══ Data supplied

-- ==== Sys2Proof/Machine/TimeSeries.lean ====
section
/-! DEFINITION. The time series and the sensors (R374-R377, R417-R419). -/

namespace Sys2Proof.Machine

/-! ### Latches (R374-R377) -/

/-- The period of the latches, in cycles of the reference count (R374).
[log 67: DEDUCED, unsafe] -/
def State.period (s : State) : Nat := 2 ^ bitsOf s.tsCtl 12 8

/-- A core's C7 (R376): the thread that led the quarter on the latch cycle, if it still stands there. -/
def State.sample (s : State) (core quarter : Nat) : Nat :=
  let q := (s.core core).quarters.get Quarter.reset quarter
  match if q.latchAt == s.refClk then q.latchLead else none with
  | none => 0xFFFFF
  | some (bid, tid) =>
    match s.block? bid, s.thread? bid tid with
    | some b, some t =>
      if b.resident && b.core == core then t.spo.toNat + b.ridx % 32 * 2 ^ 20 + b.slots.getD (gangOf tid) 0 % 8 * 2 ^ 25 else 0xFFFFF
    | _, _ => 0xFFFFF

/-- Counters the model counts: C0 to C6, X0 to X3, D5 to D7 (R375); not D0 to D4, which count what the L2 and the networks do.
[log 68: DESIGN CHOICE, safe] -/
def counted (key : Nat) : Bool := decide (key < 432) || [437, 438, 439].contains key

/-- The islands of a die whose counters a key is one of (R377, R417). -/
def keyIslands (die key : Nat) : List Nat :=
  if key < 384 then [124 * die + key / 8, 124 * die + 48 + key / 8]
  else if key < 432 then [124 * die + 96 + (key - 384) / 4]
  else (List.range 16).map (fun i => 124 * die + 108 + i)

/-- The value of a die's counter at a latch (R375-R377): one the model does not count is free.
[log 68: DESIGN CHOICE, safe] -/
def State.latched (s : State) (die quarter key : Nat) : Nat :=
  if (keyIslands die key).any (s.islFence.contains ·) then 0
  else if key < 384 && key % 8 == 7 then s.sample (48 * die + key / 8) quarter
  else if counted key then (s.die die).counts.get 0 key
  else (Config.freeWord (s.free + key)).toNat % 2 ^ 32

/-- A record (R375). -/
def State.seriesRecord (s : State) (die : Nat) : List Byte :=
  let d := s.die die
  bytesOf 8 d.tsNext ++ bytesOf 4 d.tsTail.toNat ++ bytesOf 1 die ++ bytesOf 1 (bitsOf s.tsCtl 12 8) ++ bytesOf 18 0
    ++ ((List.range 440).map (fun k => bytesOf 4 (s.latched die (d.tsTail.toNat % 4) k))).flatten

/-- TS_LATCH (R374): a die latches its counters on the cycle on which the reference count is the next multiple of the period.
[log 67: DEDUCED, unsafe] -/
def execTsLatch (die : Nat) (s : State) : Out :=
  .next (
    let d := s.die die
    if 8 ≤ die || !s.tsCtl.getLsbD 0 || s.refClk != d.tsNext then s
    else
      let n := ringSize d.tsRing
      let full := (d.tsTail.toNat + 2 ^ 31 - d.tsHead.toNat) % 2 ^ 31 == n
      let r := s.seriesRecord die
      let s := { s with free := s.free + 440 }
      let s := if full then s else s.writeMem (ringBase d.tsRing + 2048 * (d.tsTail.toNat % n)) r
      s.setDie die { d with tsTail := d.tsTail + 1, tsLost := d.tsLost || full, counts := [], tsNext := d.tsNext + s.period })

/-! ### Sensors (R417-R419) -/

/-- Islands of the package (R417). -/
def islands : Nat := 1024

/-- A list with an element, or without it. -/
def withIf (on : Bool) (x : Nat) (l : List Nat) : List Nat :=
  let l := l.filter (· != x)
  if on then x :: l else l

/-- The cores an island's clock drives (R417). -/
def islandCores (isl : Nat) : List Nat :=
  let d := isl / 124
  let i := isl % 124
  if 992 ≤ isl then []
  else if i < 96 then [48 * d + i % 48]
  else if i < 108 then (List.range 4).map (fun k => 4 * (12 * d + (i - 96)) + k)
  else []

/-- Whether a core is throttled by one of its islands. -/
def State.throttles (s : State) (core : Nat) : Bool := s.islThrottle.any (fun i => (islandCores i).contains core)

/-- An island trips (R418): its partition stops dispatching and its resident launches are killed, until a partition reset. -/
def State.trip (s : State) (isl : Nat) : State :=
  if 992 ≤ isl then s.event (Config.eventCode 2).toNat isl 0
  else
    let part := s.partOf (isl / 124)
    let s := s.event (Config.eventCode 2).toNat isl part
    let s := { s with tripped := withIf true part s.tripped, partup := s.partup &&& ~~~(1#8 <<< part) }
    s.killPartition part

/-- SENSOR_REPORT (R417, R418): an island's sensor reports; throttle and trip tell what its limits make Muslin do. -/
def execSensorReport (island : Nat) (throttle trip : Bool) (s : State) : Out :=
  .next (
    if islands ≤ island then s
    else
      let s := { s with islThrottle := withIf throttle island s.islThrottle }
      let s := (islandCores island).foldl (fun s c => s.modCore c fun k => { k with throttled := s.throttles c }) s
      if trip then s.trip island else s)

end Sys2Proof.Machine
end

════

▸ **Exercise goal**
Repeat each line of the data above, exactly as it appears, from the first through the line that contains "stands there. -/".

▸ **Completed exercise**
-- ==== Sys2Proof/Machine/TimeSeries.lean ====
section
/-! DEFINITION. The time series and the sensors (R374-R377, R417-R419). -/

namespace Sys2Proof.Machine

/-! ### Latches (R374-R377) -/

/-- The period of the latches, in cycles of the reference count (R374).
[log 67: DEDUCED, unsafe] -/
def State.period (s : State) : Nat := 2 ^ bitsOf s.tsCtl 12 8

/-- A core's C7 (R376): the thread that led the quarter on the latch cycle, if it still stands there. -/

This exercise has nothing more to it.